**YOUR GOAL**
Go to the line below containing "if inStandby s" and print exactly from there through the line containing "direction's count anew;", both included. Print nothing else.

Collected data:
◇ ◇ ◇ ◇ ◇
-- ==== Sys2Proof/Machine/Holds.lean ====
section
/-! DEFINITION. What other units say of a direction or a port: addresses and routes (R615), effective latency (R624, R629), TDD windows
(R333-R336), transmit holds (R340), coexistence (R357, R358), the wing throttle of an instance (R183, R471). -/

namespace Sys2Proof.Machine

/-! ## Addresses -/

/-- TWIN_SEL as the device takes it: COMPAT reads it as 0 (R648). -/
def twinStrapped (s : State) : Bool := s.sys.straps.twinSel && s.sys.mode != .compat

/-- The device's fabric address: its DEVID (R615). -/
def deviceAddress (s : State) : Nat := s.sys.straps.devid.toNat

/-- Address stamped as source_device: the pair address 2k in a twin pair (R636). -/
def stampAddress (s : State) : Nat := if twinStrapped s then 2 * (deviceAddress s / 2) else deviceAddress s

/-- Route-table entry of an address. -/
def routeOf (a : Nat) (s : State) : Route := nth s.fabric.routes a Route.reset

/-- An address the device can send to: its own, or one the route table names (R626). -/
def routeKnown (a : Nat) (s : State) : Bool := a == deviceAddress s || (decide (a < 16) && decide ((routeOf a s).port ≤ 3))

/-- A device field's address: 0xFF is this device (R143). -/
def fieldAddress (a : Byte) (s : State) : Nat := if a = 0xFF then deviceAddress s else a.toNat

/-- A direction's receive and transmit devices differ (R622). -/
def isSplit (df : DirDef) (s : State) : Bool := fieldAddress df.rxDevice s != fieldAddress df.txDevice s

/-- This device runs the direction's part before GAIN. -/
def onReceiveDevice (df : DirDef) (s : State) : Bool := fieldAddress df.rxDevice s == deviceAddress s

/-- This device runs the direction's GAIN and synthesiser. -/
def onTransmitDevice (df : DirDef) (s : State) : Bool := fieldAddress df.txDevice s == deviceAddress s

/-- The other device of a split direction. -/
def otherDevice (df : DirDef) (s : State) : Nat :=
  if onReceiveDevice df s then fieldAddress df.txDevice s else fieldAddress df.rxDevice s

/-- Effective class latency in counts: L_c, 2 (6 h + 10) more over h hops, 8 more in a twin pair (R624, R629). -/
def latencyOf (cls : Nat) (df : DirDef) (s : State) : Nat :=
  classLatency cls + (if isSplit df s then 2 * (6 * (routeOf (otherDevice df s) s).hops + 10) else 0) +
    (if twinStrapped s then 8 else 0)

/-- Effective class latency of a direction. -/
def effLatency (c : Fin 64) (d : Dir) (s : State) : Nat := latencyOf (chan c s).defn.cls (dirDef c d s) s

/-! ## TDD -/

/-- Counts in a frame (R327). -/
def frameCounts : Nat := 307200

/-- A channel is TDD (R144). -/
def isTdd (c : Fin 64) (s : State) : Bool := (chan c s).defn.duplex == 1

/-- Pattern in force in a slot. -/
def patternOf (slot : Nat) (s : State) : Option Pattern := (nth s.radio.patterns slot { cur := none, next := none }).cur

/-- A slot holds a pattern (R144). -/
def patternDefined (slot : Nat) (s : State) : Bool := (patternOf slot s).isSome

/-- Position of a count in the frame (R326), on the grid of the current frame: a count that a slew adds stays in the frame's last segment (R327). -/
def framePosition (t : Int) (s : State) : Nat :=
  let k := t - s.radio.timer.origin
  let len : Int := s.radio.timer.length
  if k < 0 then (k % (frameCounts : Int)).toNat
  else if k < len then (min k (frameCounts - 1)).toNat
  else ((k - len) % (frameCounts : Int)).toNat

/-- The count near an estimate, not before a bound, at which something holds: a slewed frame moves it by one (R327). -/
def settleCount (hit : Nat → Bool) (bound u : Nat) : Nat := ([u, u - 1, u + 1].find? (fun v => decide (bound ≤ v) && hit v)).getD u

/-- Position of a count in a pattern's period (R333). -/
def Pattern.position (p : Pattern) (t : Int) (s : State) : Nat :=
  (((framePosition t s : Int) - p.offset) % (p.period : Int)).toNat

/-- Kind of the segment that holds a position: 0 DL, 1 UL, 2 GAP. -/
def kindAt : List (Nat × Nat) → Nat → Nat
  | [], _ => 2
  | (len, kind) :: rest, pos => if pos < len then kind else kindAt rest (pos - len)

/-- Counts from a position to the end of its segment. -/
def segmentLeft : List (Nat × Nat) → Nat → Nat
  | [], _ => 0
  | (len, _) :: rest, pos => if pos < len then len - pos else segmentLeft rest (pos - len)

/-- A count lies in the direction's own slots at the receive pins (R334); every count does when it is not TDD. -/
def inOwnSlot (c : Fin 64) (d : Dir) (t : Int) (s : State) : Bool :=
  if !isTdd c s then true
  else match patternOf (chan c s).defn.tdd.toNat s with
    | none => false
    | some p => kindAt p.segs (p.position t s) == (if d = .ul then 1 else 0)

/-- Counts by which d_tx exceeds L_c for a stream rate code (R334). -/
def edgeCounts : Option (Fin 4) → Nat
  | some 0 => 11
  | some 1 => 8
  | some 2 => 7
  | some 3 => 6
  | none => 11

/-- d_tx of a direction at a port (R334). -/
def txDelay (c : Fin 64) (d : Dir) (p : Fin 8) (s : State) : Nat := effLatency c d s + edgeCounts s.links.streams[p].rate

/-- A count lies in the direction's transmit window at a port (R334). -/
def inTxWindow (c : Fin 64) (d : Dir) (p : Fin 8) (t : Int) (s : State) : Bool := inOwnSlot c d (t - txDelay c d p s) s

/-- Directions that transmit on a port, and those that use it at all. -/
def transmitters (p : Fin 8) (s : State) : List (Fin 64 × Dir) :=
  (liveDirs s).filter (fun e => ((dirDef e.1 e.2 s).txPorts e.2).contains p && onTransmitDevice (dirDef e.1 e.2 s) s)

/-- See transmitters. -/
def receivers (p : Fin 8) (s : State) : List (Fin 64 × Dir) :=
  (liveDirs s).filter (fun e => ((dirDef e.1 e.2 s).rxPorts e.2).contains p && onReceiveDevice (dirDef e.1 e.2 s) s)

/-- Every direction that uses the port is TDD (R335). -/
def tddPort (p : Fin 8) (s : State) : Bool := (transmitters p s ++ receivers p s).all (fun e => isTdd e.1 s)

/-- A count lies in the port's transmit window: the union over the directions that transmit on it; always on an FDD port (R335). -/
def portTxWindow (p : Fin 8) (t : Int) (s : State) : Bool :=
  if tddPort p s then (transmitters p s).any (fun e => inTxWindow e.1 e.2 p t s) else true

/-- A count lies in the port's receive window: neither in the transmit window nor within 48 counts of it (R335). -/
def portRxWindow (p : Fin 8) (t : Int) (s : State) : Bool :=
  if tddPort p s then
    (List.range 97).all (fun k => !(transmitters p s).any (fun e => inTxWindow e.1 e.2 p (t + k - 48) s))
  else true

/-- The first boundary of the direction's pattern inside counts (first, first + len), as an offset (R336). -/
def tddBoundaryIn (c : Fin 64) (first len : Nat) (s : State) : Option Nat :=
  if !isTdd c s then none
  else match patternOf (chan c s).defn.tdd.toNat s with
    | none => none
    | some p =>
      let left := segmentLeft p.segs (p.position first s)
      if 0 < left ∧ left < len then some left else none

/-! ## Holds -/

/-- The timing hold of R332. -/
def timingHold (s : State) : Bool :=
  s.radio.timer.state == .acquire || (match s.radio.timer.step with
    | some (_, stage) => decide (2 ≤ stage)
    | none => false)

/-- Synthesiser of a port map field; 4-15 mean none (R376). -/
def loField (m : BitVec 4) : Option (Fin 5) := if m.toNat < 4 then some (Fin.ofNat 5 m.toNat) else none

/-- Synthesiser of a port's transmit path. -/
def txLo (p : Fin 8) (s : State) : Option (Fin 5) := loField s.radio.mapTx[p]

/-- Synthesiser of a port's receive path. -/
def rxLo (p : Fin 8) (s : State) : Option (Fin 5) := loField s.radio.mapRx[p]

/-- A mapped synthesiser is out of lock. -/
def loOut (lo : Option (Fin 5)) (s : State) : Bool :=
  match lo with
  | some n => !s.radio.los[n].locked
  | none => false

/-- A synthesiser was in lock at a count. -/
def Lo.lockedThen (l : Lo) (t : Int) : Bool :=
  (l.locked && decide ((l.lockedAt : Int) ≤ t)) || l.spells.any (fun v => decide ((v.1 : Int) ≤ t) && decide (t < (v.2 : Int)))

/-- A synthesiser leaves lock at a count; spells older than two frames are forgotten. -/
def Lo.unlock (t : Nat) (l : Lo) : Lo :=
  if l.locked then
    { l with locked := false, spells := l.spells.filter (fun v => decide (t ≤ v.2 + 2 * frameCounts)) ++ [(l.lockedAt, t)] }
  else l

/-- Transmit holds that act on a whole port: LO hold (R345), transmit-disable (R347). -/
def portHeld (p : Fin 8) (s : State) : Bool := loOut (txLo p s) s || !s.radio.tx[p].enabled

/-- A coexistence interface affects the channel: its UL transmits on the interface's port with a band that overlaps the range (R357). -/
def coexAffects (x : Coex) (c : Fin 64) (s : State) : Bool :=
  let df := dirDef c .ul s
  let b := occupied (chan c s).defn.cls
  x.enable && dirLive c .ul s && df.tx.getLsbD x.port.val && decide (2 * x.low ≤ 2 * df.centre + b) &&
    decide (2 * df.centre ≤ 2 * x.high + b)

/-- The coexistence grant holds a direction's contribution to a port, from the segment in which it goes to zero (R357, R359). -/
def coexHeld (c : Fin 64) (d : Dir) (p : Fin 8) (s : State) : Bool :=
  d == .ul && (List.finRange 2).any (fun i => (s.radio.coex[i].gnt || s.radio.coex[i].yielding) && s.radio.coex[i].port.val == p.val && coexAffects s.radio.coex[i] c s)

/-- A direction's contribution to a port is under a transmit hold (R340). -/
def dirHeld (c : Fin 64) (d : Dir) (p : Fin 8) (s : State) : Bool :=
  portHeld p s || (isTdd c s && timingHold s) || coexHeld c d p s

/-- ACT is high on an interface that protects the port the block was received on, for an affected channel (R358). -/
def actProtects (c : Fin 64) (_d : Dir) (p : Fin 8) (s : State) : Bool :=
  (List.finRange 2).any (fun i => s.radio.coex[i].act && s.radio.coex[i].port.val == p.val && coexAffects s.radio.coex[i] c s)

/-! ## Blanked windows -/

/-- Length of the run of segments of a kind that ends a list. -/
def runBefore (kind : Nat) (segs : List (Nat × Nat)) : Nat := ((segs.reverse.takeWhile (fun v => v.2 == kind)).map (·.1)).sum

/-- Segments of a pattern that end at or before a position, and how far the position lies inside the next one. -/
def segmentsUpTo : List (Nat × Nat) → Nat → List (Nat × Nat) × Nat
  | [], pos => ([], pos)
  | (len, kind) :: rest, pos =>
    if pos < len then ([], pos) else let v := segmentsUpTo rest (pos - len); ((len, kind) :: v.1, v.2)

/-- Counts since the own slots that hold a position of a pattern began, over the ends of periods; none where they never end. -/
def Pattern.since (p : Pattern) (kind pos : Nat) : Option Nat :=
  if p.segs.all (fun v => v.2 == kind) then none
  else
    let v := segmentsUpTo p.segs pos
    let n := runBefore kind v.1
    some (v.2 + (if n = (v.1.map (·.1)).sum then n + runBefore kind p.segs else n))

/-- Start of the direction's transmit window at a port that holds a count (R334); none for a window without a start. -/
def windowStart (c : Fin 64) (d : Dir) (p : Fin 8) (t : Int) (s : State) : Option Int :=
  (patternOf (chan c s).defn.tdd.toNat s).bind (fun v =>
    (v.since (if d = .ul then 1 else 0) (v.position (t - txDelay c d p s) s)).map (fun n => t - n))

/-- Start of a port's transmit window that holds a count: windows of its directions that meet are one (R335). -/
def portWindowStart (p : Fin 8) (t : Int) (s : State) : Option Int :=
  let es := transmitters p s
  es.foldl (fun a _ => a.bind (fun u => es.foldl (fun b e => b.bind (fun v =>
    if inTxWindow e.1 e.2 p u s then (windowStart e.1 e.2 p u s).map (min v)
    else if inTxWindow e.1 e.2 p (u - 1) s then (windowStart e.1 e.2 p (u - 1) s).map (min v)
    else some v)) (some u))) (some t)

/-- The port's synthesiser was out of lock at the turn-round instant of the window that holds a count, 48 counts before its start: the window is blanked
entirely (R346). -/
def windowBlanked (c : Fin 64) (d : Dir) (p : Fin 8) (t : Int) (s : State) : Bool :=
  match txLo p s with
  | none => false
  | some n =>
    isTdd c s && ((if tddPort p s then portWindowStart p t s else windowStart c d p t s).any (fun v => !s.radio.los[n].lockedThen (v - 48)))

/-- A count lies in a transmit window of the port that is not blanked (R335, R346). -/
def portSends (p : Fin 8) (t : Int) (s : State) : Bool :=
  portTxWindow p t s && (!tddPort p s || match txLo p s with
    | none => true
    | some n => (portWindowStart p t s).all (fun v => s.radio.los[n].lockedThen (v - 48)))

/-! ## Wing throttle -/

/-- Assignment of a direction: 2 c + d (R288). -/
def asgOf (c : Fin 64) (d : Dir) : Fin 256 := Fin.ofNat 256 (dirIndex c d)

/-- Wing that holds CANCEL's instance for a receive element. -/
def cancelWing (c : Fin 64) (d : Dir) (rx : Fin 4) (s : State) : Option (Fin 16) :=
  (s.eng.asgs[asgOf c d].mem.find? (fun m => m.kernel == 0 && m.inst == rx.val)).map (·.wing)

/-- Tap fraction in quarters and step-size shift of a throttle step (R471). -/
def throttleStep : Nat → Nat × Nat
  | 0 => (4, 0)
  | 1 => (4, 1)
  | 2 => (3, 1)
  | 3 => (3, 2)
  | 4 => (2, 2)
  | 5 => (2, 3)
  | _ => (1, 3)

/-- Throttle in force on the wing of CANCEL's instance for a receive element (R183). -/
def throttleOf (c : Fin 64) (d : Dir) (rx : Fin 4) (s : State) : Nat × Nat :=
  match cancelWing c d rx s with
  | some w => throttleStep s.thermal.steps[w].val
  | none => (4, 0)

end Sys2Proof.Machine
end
◇ ◇ ◇ ◇ ◇
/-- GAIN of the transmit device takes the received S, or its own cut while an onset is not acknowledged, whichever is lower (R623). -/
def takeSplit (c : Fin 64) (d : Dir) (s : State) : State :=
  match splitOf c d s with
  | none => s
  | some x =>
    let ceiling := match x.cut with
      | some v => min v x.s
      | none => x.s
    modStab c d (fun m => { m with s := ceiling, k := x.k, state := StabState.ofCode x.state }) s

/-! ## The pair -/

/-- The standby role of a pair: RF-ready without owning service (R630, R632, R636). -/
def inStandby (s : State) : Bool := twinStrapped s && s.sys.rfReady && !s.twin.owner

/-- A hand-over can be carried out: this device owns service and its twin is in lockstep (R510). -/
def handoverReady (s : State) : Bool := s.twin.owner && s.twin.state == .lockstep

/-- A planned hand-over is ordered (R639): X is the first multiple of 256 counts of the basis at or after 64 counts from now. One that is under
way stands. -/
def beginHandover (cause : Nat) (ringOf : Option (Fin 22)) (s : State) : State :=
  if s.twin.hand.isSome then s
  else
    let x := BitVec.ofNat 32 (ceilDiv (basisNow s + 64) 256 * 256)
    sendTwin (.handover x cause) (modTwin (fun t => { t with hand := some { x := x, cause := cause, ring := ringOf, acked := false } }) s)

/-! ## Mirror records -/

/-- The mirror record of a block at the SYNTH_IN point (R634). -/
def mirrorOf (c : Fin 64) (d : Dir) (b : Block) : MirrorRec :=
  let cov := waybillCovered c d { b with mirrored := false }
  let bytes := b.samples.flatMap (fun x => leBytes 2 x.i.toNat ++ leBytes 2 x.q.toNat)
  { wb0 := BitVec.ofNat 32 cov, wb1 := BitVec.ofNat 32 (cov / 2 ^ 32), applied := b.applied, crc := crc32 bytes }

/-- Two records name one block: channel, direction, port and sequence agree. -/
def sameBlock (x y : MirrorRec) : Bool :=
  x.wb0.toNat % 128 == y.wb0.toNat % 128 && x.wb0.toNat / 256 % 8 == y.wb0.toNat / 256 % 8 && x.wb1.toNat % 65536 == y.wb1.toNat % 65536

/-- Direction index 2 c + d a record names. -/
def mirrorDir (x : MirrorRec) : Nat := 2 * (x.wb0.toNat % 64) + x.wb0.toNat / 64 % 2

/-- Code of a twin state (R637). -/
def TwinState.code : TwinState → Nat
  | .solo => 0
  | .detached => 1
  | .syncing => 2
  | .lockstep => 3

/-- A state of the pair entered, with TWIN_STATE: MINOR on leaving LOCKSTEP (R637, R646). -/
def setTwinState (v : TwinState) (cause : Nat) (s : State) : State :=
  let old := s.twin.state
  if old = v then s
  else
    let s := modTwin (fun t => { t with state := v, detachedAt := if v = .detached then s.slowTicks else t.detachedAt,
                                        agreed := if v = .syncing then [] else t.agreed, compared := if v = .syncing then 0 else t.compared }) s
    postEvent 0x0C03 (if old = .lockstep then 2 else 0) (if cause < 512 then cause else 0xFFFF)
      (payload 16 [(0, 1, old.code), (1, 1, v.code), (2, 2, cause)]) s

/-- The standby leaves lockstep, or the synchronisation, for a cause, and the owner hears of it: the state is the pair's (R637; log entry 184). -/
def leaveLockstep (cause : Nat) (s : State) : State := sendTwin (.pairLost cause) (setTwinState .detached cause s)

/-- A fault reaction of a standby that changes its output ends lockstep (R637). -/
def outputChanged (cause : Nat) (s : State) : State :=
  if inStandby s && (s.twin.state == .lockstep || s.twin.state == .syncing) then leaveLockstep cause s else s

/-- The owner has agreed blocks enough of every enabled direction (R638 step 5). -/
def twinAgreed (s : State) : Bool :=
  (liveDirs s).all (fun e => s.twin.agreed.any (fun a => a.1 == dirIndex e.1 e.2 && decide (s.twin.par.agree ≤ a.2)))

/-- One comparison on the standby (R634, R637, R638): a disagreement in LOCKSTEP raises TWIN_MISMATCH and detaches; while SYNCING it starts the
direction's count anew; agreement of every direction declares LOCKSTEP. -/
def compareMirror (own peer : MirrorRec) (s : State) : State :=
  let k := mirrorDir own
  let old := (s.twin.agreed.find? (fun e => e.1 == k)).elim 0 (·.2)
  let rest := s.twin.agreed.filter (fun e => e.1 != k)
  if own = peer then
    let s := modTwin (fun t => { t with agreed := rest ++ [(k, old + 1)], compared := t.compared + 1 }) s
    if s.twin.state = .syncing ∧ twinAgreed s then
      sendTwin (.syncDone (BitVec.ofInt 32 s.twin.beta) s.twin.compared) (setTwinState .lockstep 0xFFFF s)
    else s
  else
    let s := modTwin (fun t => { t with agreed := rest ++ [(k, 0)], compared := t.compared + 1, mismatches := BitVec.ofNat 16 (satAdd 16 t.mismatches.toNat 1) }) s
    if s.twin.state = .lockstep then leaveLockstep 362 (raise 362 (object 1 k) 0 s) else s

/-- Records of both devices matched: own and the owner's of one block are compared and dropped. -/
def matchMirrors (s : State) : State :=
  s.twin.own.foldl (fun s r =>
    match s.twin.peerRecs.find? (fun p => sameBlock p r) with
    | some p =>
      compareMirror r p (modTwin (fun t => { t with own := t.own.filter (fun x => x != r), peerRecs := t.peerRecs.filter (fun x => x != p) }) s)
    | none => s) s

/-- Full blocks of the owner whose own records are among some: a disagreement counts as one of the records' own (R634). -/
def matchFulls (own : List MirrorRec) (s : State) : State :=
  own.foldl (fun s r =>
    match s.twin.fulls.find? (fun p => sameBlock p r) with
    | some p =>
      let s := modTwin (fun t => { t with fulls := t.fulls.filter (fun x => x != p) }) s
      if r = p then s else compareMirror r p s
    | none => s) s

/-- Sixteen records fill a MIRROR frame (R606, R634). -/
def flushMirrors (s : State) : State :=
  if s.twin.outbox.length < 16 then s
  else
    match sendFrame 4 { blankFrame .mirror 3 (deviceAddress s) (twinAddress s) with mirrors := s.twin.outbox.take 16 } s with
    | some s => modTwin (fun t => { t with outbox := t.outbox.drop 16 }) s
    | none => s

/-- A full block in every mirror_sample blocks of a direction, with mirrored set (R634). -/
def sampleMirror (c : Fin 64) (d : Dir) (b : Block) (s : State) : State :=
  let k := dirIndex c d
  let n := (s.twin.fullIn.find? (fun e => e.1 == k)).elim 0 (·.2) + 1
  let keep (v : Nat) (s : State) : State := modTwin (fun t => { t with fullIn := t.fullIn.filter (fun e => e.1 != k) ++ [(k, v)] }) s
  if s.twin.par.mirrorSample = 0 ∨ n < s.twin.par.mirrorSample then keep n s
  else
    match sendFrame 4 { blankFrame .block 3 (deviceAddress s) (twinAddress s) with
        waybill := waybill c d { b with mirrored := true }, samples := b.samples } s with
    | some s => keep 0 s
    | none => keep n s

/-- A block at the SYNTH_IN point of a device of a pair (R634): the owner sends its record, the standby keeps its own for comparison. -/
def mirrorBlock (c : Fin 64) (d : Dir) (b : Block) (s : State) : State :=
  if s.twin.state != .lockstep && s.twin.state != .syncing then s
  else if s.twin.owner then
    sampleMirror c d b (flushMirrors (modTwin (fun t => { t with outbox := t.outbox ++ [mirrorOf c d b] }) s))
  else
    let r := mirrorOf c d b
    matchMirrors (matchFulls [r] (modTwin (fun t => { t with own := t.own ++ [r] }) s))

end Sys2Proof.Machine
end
◇ ◇ ◇ ◇ ◇
**RESPONSE TO THE TASK**
  if inStandby s && (s.twin.state == .lockstep || s.twin.state == .syncing) then leaveLockstep cause s else s

/-- The owner has agreed blocks enough of every enabled direction (R638 step 5). -/
def twinAgreed (s : State) : Bool :=
  (liveDirs s).all (fun e => s.twin.agreed.any (fun a => a.1 == dirIndex e.1 e.2 && decide (s.twin.par.agree ≤ a.2)))

/-- One comparison on the standby (R634, R637, R638): a disagreement in LOCKSTEP raises TWIN_MISMATCH and detaches; while SYNCING it starts the
direction's count anew; agreement of every direction declares LOCKSTEP. -/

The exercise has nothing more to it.